## ENTRIES SUPPLIED
-- ==== Sys2Proof/Laws/Access.lean ====
section
/-! SUPPORT. The address map, and everything a bus access and a step can do. -/

namespace Sys2Proof.Machine

theorem supported_iff {off : Offset} {size : Nat} :
    supported off size = true ↔ size = 4 ∧ off.toNat % 4 = 0 := by
  have h : off.extractLsb' 0 2 = 0#2 ↔ off.toNat % 4 = 0 := by
    rw [← BitVec.toNat_inj]; simp
  simp [supported, Config.accessBytes, h]

theorem supported_four {off : Offset} (h : off.toNat % 4 = 0) : supported off 4 = true :=
  supported_iff.mpr ⟨rfl, h⟩

theorem regOffset_aligned (r : Reg) : (regOffset r).toNat % 4 = 0 := by cases r <;> rfl

theorem regOffset_lt (r : Reg) : (regOffset r).toNat < 0x30 := by cases r <;> decide

@[simp] theorem region_regOffset (r : Reg) : region (regOffset r) = .reg r := by cases r <;> rfl

theorem region_eq_reg {off : Offset} {r : Reg} (h : region off = .reg r) : off = regOffset r := by
  unfold region at h
  split at h
  · next r' hf =>
    cases h
    exact (by simpa using List.find?_some hf : regOffset r = off).symm
  · split at h <;> (try split at h) <;> cases h

theorem find_reg_none {off : Offset} (h : 0x30 ≤ off.toNat) :
    regMap.find? (fun r => regOffset r == off) = none := by
  rw [List.find?_eq_none]
  intro r _ hr
  have := regOffset_lt r
  rw [show regOffset r = off by simpa using hr] at this
  omega

theorem region_reserved {off : Offset} (h1 : 0x30 ≤ off.toNat) (h2 : off.toNat < 0x1000) :
    region off = .reserved := by
  simp [region, find_reg_none h1, h2]

theorem region_ibuf {off : Offset} (h1 : 0x1000 ≤ off.toNat) (h2 : off.toNat < 0x2000) :
    region off = .ibuf ((off.toNat - 0x1000) / 4) := by
  simp [region, find_reg_none (show 0x30 ≤ off.toNat by omega), h2, show ¬ off.toNat < 0x1000 by omega]

theorem region_obuf {off : Offset} (h1 : 0x2000 ≤ off.toNat) :
    region off = .obuf ((off.toNat - 0x2000) / 4) := by
  simp [region, find_reg_none (show 0x30 ≤ off.toNat by omega), show ¬ off.toNat < 0x2000 by omega,
    show ¬ off.toNat < 0x1000 by omega]

theorem ibufOffset_toNat {i : Nat} (h : i < 1024) : (ibufOffset i).toNat = 0x1000 + 4 * i := by
  simp [ibufOffset]; omega

theorem obufOffset_toNat {i : Nat} (h : i < 2048) : (obufOffset i).toNat = 0x2000 + 4 * i := by
  simp [obufOffset]; omega

theorem region_ibufOffset {i : Nat} (h : i < 1024) : region (ibufOffset i) = .ibuf i := by
  have ht := ibufOffset_toNat h
  rw [region_ibuf (by omega) (by omega), ht]
  congr 1; omega

theorem region_obufOffset {i : Nat} (h : i < 2048) : region (obufOffset i) = .obuf i := by
  have ht := obufOffset_toNat h
  rw [region_obuf (by omega), ht]
  congr 1; omega

theorem supported_regOffset (r : Reg) : supported (regOffset r) 4 = true :=
  supported_four (regOffset_aligned r)

theorem supported_ibufOffset {i : Nat} (h : i < 1024) : supported (ibufOffset i) 4 = true :=
  supported_four (by rw [ibufOffset_toNat h]; omega)

theorem supported_obufOffset {i : Nat} (h : i < 2048) : supported (obufOffset i) 4 = true :=
  supported_four (by rw [obufOffset_toNat h]; omega)

/-- An entry of the IBUF region is one of the 1024 cells. -/
theorem region_ibuf_bound {off : Offset} {i : Nat} (h : region off = .ibuf i) :
    i < Config.ibufCap ∧ 0x1000 ≤ off.toNat ∧ off.toNat < 0x2000 := by
  by_cases h1 : off.toNat < 0x1000
  · unfold region at h; split at h
    · cases h
    · simp [h1] at h
  · by_cases h2 : off.toNat < 0x2000
    · rw [region_ibuf (by omega) h2] at h
      cases h; simp only [Config.ibufCap]; omega
    · rw [region_obuf (by omega)] at h; cases h

theorem blockBase_aligned : Config.blockBase % 0x4000 = 0 := by
  simp only [Config.blockBase, Config.windowSize]
  omega

/-- Every offset of the window is selected by its bus address, for every BLOCK_BASE (R50). -/
theorem busSelect_inside (off : Offset) : busSelect (Config.blockBase + off.toNat) = some off := by
  have hw : Config.windowSize = 0x4000 := rfl
  have hlt := off.isLt
  unfold busSelect
  rw [if_pos (by omega)]
  simp

/-- An address outside the window is not FACRC's (R52). -/
theorem busSelect_outside {addr : Nat}
    (h : addr < Config.blockBase ∨ Config.blockBase + 0x4000 ≤ addr) : busSelect addr = none := by
  have hw : Config.windowSize = 0x4000 := rfl
  unfold busSelect
  exact if_neg (by omega)

theorem busRead_none {addr : Nat} (size : Nat) (h : busSelect addr = none) : busRead addr size = [] := by
  unfold busRead
  simp only [h]

theorem busWrite_none {addr : Nat} (size : Nat) (d : Word) (h : busSelect addr = none) :
    busWrite addr size d = [] := by
  unfold busWrite
  simp only [h]

theorem memRead_regOffset (r : Reg) (s : State) : memRead (regOffset r) 4 s = .ok (readReg r s) := by
  simp [memRead, supported_regOffset]

theorem memWrite_regOffset (r : Reg) (d : Word) (s : State) :
    memWrite (regOffset r) 4 d s = writeReg r d s := by
  simp [memWrite, supported_regOffset]

/-- The decode table, as the spec words it (R81). -/
theorem decode_ok_iff {w : Word} {i : Instr} : decode w = .ok i ↔ w = encode i := by
  have h : ∀ v : Word, w &&& 0xFFFFFFFF#32 = v ↔ w = v := by
    intro v
    rw [show (0xFFFFFFFF#32 : Word) = BitVec.allOnes 32 by decide, BitVec.and_allOnes]
  constructor
  · intro hd
    unfold decode at hd
    split at hd
    · next row hf =>
      have hm := List.find?_some hf
      have hr := List.mem_of_find?_eq_some hf
      simp only [opcodeTable, List.mem_cons, List.not_mem_nil, or_false] at hr
      rcases hr with rfl | rfl | rfl <;> cases hd <;> simpa [h, encode] using hm
    · cases hd
  · rintro rfl; cases i <;> rfl

theorem decode_error_iff {w : Word} {e : DecodeReject} :
    decode w = .error e ↔ e = .reservedWord w ∧ ∀ i, w ≠ encode i := by
  cases h : decode w with
  | ok i =>
    have := decode_ok_iff.mp h
    simp only [reduceCtorEq, false_iff, not_and, not_forall, ne_eq, Decidable.not_not]
    exact fun _ => ⟨i, this⟩
  | error e' =>
    have he : e' = .reservedWord w := by
      unfold decode at h; split at h <;> cases h; rfl
    subst he
    simp only [Except.error.injEq]
    constructor
    · rintro rfl
      exact ⟨rfl, fun i hi => by rw [decode_ok_iff.mpr hi] at h; cases h⟩
    · rintro ⟨rfl, -⟩; rfl

/-- Everything a supported write can do. -/
inductive WriteKind (off : Offset) (d : Word) (s t : State) : Prop
  | accepted (i : Instr) (ho : off = 0x000#14) (hd : d = encode i) (he : s.eng = .idle)
      (hl : s.ilen.toNat ≤ 1024) (ht : t = { s with done := false, eng := .busy i })
  | tooLong (i : Instr) (ho : off = 0x000#14) (hd : d = encode i) (he : s.eng = .idle)
      (hl : 1024 < s.ilen.toNat) (ht : t = { s with errLen := true })
  | reservedWord (ho : off = 0x000#14) (hd : ∀ i, d ≠ encode i) (he : s.eng = .idle)
      (ht : t = { s with errCmd := true })
  | dropped (op : Instr) (he : s.eng = .busy op)
      (ho : off ∈ [0x000#14, 0x00C#14, 0x010#14, 0x014#14, 0x018#14, 0x01C#14]
        ∨ (0x1000 ≤ off.toNat ∧ off.toNat < 0x2000))
      (ht : t = { s with errBusy := true })
  | w1c (ho : off = 0x004#14) (ht : t = statusW1C d s)
  | enables (ho : off = 0x008#14) (ht : t = { s with irqEn := d.setWidth 2 })
  | inputReg (dest src options : Byte) (code ilen : Half) (he : s.eng = .idle)
      (ht : t = { s with dest := dest, src := src, options := options, code := code, ilen := ilen })
  | inputCell (i : Nat) (hi : i < Config.ibufCap) (he : s.eng = .idle) (ho : off = ibufOffset i)
      (ht : t = { s with ibuf := Memory.write s.ibuf i (d.setWidth 8) })
  | nothing (ht : t = s)

theorem cmdWrite_kind {d : Word} {s t : State} (h : cmdWrite d s = .next t) :
    WriteKind 0x000#14 d s t := by
  unfold cmdWrite at h
  cases he : s.eng with
  | busy op =>
    simp only [he] at h; cases h
    exact .dropped op he (.inl (by simp)) rfl
  | idle =>
    simp only [he] at h
    cases hd : decode d with
    | error e =>
      simp only [hd] at h; cases h
      exact .reservedWord rfl (decode_error_iff.mp hd).2 he rfl
    | ok i =>
      simp only [hd, exec_idle i he, accept_eq] at h
      have hi := decode_ok_iff.mp hd
      split at h <;> cases h
      · exact .tooLong i rfl hi he ‹_› rfl
      · exact .accepted i rfl hi he (by omega) rfl

theorem memWrite_kind {off : Offset} {d : Word} {s t : State} (h : memWrite off 4 d s = .next t) :
    off.toNat % 4 = 0 ∧ WriteKind off d s t := by
  unfold memWrite at h
  split at h
  swap
  · cases h
  next hsup =>
  have hal := (supported_iff.mp hsup).2
  refine ⟨hal, ?_⟩
  have input : ∀ (f : State → State) (r : Reg), off = regOffset r →
      regOffset r ∈ [0x000#14, 0x00C#14, 0x010#14, 0x014#14, 0x018#14, 0x01C#14] →
      f s = { s with dest := (f s).dest, src := (f s).src, options := (f s).options,
                     code := (f s).code, ilen := (f s).ilen } →
      (Host.Outcome.next (gatedWrite f s) : Host.Outcome State Fault Refusal) = .next t →
      WriteKind off d s t := by
    intro f r ho hm hf hg
    cases hg
    cases he : s.eng with
    | idle => rw [gatedWrite_idle f he]; exact .inputReg _ _ _ _ _ he hf
    | busy op => rw [gatedWrite_busy f he]; exact .dropped op he (.inl (ho ▸ hm)) rfl
  cases hr : region off with
  | reg r =>
    rw [hr] at h
    have ho := region_eq_reg hr
    cases r with
    | cmd => cases ho; exact cmdWrite_kind h
    | status => cases h; exact .w1c ho rfl
    | irqEn => cases h; exact .enables ho rfl
    | dest => exact input (fun u => { u with dest := d.setWidth 8 }) _ ho (by decide) rfl h
    | src => exact input (fun u => { u with src := d.setWidth 8 }) _ ho (by decide) rfl h
    | options => exact input (fun u => { u with options := d.setWidth 8 }) _ ho (by decide) rfl h
    | code => exact input (fun u => { u with code := d.setWidth 16 }) _ ho (by decide) rfl h
    | ilen => exact input (fun u => { u with ilen := d.setWidth 16 }) _ ho (by decide) rfl h
    | olen => cases h; exact .nothing rfl
    | crcByte => cases h; exact .nothing rfl
    | crc32 => cases h; exact .nothing rfl
    | caps => cases h; exact .nothing rfl
  | reserved => rw [hr] at h; cases h; exact .nothing rfl
  | obuf i => rw [hr] at h; cases h; exact .nothing rfl
  | ibuf i =>
    rw [hr] at h; cases h
    obtain ⟨hi, h1, h2⟩ := region_ibuf_bound hr
    cases he : s.eng with
    | busy op => simp only [ibufWrite, gatedWrite_busy _ he]; exact .dropped op he (.inr ⟨h1, h2⟩) rfl
    | idle =>
      simp only [ibufWrite, gatedWrite_idle _ he]
      refine .inputCell i hi he ?_ rfl
      rw [region_ibuf h1 h2] at hr
      cases hr
      apply BitVec.eq_of_toNat_eq
      rw [ibufOffset_toNat (by omega)]
      omega

/-- A poll of `WAIT` records the STATUS word and changes nothing of the block (R94, R56). -/
theorem hostMove_statusPoll (s : State) :
    hostMove statusPoll s = .next (s.record ⟨.R, 0x004#14, statusWord s⟩) := rfl

/-- Everything a step that answers a next state can do. -/
inductive StepKind (s t : State) : Prop
  | reset (rest : List Move) (hs : s.schedule = .reset :: rest)
      (ht : t = resetBlock { s with schedule := rest })
  | commit (i : Instr) (rest : List Move) (p : List Byte) (he : s.eng = .busy i)
      (hs : s.schedule = .engine :: rest
        ∨ (s.schedule = rest ∧ (rest = [] ∨ ∃ r, rest = .wait 0 :: r)))
      (hp : s.holds p)
      (ht : t = { effectOf i p { s with schedule := rest } with eng := .idle, done := true })
  | quiet (rest : List Move) (tr : List BusCycle) (ht : t = { s with schedule := rest, trace := tr })
  | write (off : Offset) (d : Word) (rest : List Move) (hs : s.schedule = .host (.write off 4 d) :: rest)
      (hw : WriteKind off d (s.carried rest ⟨.W, off, d⟩) t)

theorem exec_busy_next {i : Instr} {s t : State} (he : s.eng = .busy i) (h : exec i s = .next t) :
    ∃ p, s.holds p ∧ t = { effectOf i p s with eng := .idle, done := true } :=
  commit_next.mp (exec_busy i he ▸ h)

theorem step_kind {s t : State} (h : step s = .next t) : StepKind s t := by
  unfold step nextMove at h
  cases hs : s.schedule with
  | nil =>
    simp only [hs, engineMove] at h
    cases he : s.eng with
    | idle => simp only [he] at h; cases h; exact .quiet s.schedule s.trace rfl
    | busy i =>
      simp only [he] at h
      obtain ⟨p, hp, ht⟩ := exec_busy_next he h
      exact .commit i [] p he (.inr ⟨hs, .inl rfl⟩) hp (by rw [ht, ← hs])
  | cons m rest =>
    cases m with
    | reset => simp only [hs] at h; cases h; exact .reset rest hs rfl
    | engine =>
      simp only [hs, engineMove] at h
      cases he : s.eng with
      | idle => simp only [he] at h; cases h; exact .quiet rest s.trace (by rw [he])
      | busy i =>
        simp only [he] at h
        obtain ⟨p, hp, ht⟩ := exec_busy_next (s := { s with schedule := rest, eng := .busy i }) rfl h
        exact .commit i rest p he (.inl hs) hp (by rw [ht, ← he])
    | wait polls =>
      simp only [hs] at h
      cases he : s.eng with
      | busy i =>
        cases polls with
        | zero =>
          simp only [he] at h
          obtain ⟨p, hp, ht⟩ := exec_busy_next he h
          exact .commit i (.wait 0 :: rest) p he (.inr ⟨hs, .inr ⟨rest, rfl⟩⟩) hp (by rw [ht, ← hs])
        | succ n =>
          simp only [he, hostMove_statusPoll] at h
          cases h
          exact .quiet (.wait n :: rest) (_ :: s.trace) (by simp [State.record, he]; rfl)
      | idle =>
        simp only [he, hostMove_statusPoll] at h
        cases h
        exact .quiet rest (_ :: s.trace) (by simp [State.record, he]; rfl)
    | host a =>
      simp only [hs] at h
      cases a with
      | read off size =>
        simp only [hostMove] at h
        split at h <;> cases h
        exact .quiet rest _ rfl
      | write off size d =>
        simp only [hostMove] at h
        by_cases hz : size = 4
        · subst hz; exact .write off d rest hs (memWrite_kind h).2
        · have : supported off size = false := by
            by_contra hc
            exact hz (supported_iff.mp (by simpa using hc)).1
          simp [memWrite, this] at h

end Sys2Proof.Machine
end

## AIM OF THE EXERCISE
From the first line of the records above to the line that contains "have h : off.extractLsb'", quote each line exactly.

## ANSWER TO THIS PROBLEM
-- ==== Sys2Proof/Laws/Access.lean ====
section
/-! SUPPORT. The address map, and everything a bus access and a step can do. -/

namespace Sys2Proof.Machine

theorem supported_iff {off : Offset} {size : Nat} :
    supported off size = true ↔ size = 4 ∧ off.toNat % 4 = 0 := by
  have h : off.extractLsb' 0 2 = 0#2 ↔ off.toNat % 4 = 0 := by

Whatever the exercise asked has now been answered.